54 Section 15A of the Acts Interpretation Act 1901 (Cth) provides as follows:
'Every Act shall be read and construed subject to the Constitution, and so as not to exceed the legislative power of the Commonwealth, to the intent that where any enactment thereof would, but for this section, have been construed as being in excess of that power, it shall nevertheless be a valid enactment to the extent to which it is not in excess of that power.'
55 I was referred to the authorities which have considered the circumstances in which a legislative provision which is partially invalid will be read down: Pidoto v The State of Victoria (1943) 68 CLR 87 per Latham CJ at 108-111; Victoria v The Commonwealth (supra) per Brennan CJ, Toohey, Gaudron, McHugh and Gummow JJ at 501-503. But for s 5A there might have been some difficulties in the way of reading down s 4(6)(a) so that it applied only to non-citizens not ordinarily resident in Australia.
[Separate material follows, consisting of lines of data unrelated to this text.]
-- ==== Sys2Proof/Machine/Flags.lean ====
section
/-!
DEFINITION. The flag computations (43_alu.md R86): what the five flag-writing ALU instructions and Dxyn put into VF. All
operands are unsigned and each flag is computed from the operands as they were before the instruction.
-/
namespace Sys2Proof.Machine

/-- A condition as the byte written to VF (00_scope.md R10: b ? 1 : 0). -/
def flagByte (b : Bool) : Byte := if b then 1 else 0

/-- 8xy4: 1 when the exact sum is more than 255 (43_alu.md R93). -/
def carryOut (a b : Byte) : Bool := decide (a.toNat + b.toNat > 255)

/-- a - b needs no borrow, equality included (43_alu.md R94, R96). -/
def notBorrow (a b : Byte) : Bool := decide (a.toNat ≥ b.toNat)

/-- 8xy6: the bit a right shift by one shifts out, a[0] (43_alu.md R95). -/
def shiftedOutRight (a : Byte) : Bool := a.getLsbD 0

/-- 8xyE: the bit a left shift by one shifts out, a[7] (43_alu.md R97). -/
def shiftedOutLeft (a : Byte) : Bool := a.getLsbD 7

end Sys2Proof.Machine
end

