-- ==== Sys2Proof/Machine/KeysTimers.lean ====
section
/-!
DEFINITION. Keypad and timer instructions (45_keys_timers.md).
-/
namespace Sys2Proof.Machine

/-- Ex9E (45_keys_timers.md R106). -/
def execSkp (x : RegIdx) (s : State) : Host.Outcome State Fault Refusal :=
  .next (s.skipIf (s.keyDown (lowNibble (s.reg x))))

/-- ExA1 (45_keys_timers.md R107). -/
def execSknp (x : RegIdx) (s : State) : Host.Outcome State Fault Refusal :=
  .next (s.skipIf (!s.keyDown (lowNibble (s.reg x))))

/-- Fx07 (45_keys_timers.md R108). -/
def execLdVxDt (x : RegIdx) (s : State) : Host.Outcome State Fault Refusal := .next (s.setReg x s.dt)

/-- Fx0A (45_keys_timers.md R109): take the smallest pressed key, or go back to the instruction's own address and wait. -/
def execLdVxK (x : RegIdx) (s : State) : Host.Outcome State Fault Refusal :=
  match s.firstKey with
  | some k => .next (s.setReg x (keyByte k))
  | none => .next (s.holdForKey x)

/-- Fx15 (45_keys_timers.md R110). -/
def execLdDtVx (x : RegIdx) (s : State) : Host.Outcome State Fault Refusal := .next (s.setDt (s.reg x))

/-- Fx18 (45_keys_timers.md R111). -/
def execLdStVx (x : RegIdx) (s : State) : Host.Outcome State Fault Refusal := .next (s.setSt (s.reg x))

end Sys2Proof.Machine
end

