/-! ## setReg -/

@[simp] theorem setReg_v (k : RegIdx) (b : Byte) : (s.setReg k b).v = s.v.set k.val b := rfl
@[simp] theorem setReg_pc (k : RegIdx) (b : Byte) : (s.setReg k b).pc = s.pc := rfl
@[simp] theorem setReg_i (k : RegIdx) (b : Byte) : (s.setReg k b).i = s.i := rfl
@[simp] theorem setReg_stack (k : RegIdx) (b : Byte) : (s.setReg k b).stack = s.stack := rfl
@[simp] theorem setReg_sp (k : RegIdx) (b : Byte) : (s.setReg k b).sp = s.sp := rfl
@[simp] theorem setReg_dt (k : RegIdx) (b : Byte) : (s.setReg k b).dt = s.dt := rfl
@[simp] theorem setReg_st (k : RegIdx) (b : Byte) : (s.setReg k b).st = s.st := rfl
@[simp] theorem setReg_mem (k : RegIdx) (b : Byte) : (s.setReg k b).mem = s.mem := rfl
@[simp] theorem setReg_fb (k : RegIdx) (b : Byte) : (s.setReg k b).fb = s.fb := rfl
@[simp] theorem setReg_redraw (k : RegIdx) (b : Byte) : (s.setReg k b).redraw = s.redraw := rfl
@[simp] theorem setReg_key (k : RegIdx) (b : Byte) : (s.setReg k b).key = s.key := rfl
@[simp] theorem setReg_opc (k : RegIdx) (b : Byte) : (s.setReg k b).opc = s.opc := rfl
@[simp] theorem setReg_mode (k : RegIdx) (b : Byte) : (s.setReg k b).mode = s.mode := rfl
@[simp] theorem setReg_waitx (k : RegIdx) (b : Byte) : (s.setReg k b).waitx = s.waitx := rfl
@[simp] theorem setReg_changed (k : RegIdx) (b : Byte) : (s.setReg k b).changed = s.changed := rfl
@[simp] theorem setReg_err (k : RegIdx) (b : Byte) : (s.setReg k b).err = s.err := rfl
@[simp] theorem setReg_reply (k : RegIdx) (b : Byte) : (s.setReg k b).reply = s.reply := rfl
@[simp] theorem setReg_draws (k : RegIdx) (b : Byte) : (s.setReg k b).draws = s.draws := rfl
@[simp] theorem setReg_pending (k : RegIdx) (b : Byte) : (s.setReg k b).pending = s.pending := rfl
@[simp] theorem setReg_resetDone (k : RegIdx) (b : Byte) : (s.setReg k b).resetDone = s.resetDone := rfl

/-! ## setI -/

@[simp] theorem setI_v (w : Word) : (s.setI w).v = s.v := rfl
@[simp] theorem setI_pc (w : Word) : (s.setI w).pc = s.pc := rfl
@[simp] theorem setI_i (w : Word) : (s.setI w).i = w := rfl
@[simp] theorem setI_stack (w : Word) : (s.setI w).stack = s.stack := rfl
@[simp] theorem setI_sp (w : Word) : (s.setI w).sp = s.sp := rfl
@[simp] theorem setI_dt (w : Word) : (s.setI w).dt = s.dt := rfl
@[simp] theorem setI_st (w : Word) : (s.setI w).st = s.st := rfl
@[simp] theorem setI_mem (w : Word) : (s.setI w).mem = s.mem := rfl
@[simp] theorem setI_fb (w : Word) : (s.setI w).fb = s.fb := rfl
@[simp] theorem setI_redraw (w : Word) : (s.setI w).redraw = s.redraw := rfl
@[simp] theorem setI_key (w : Word) : (s.setI w).key = s.key := rfl
@[simp] theorem setI_opc (w : Word) : (s.setI w).opc = s.opc := rfl
@[simp] theorem setI_mode (w : Word) : (s.setI w).mode = s.mode := rfl
@[simp] theorem setI_waitx (w : Word) : (s.setI w).waitx = s.waitx := rfl
@[simp] theorem setI_changed (w : Word) : (s.setI w).changed = s.changed := rfl
@[simp] theorem setI_err (w : Word) : (s.setI w).err = s.err := rfl
@[simp] theorem setI_reply (w : Word) : (s.setI w).reply = s.reply := rfl
@[simp] theorem setI_draws (w : Word) : (s.setI w).draws = s.draws := rfl
@[simp] theorem setI_pending (w : Word) : (s.setI w).pending = s.pending := rfl
@[simp] theorem setI_resetDone (w : Word) : (s.setI w).resetDone = s.resetDone := rfl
For example, there would be the difficulty of a law expressed in general terms and arguably no clear guide as to Parliament's intention as to an appropriate limitation. However, I do not think that those types of difficulties arise here, because by providing in s 5A what is in effect a statutory statement or definition of non‑citizens who do and do not fall within the definition of natural persons caught by s 4(6)(a) the Federal Parliament has sufficiently revealed an intention that that subsection should operate in relation to non-citizens even if it is otherwise invalid. Section 4(6)(a) insofar as it applies to non-citizens is a valid exercise of the aliens power.
56 The applicant made reference to the Federal Parliament's power to make laws with respect to the acquisition of property on just terms from any State or person for any purpose in respect of which the Parliament has power to make laws (s 51(xxxi)). Initially, the applicant contended that ss 4(6) and 21A of the Act could not be justified by reference to this head of power because, first, the acquisition was not for any purpose in respect of which the Parliament had power to make laws, and secondly, the acquisition of property was not on just terms. At the hearing, counsel for the applicant said that he was prepared to concede for the purposes of the argument that if there was an acquisition of property it was on just terms. The respondent contends first that ss 4(6) and 21A stand outside the scope of s 51(xxxi) and, secondly, that in any event, there was no acquisition of property within the terms of s 51(xxxi). In my opinion, both of the respondent's submissions should be accepted.
57 Certain laws have been held to fall outside s 51(xxxi) and within another supporting head of power. Examples include laws which impose a fine or penalty or laws effecting or authorising seizure of the property of enemy aliens or the condemnation of prize. The test for determining if a law falls outside the scope of s 51(xxxi) has been variously stated. In Mutual Pools and Staff Pty Ltd v The Commonwealth (1994) 179 CLR 155 Brennan J said (at 179‑180):
'Although s 51(xxxi) abstracts from other heads of power the power of acquisition which that paragraph itself confers, it does not thereby abstract the power to prescribe the means appropriate and adapted to the achievement of an objective falling within another head of power where the acquisition of property without just terms is a necessary or characteristic feature of the means prescribed.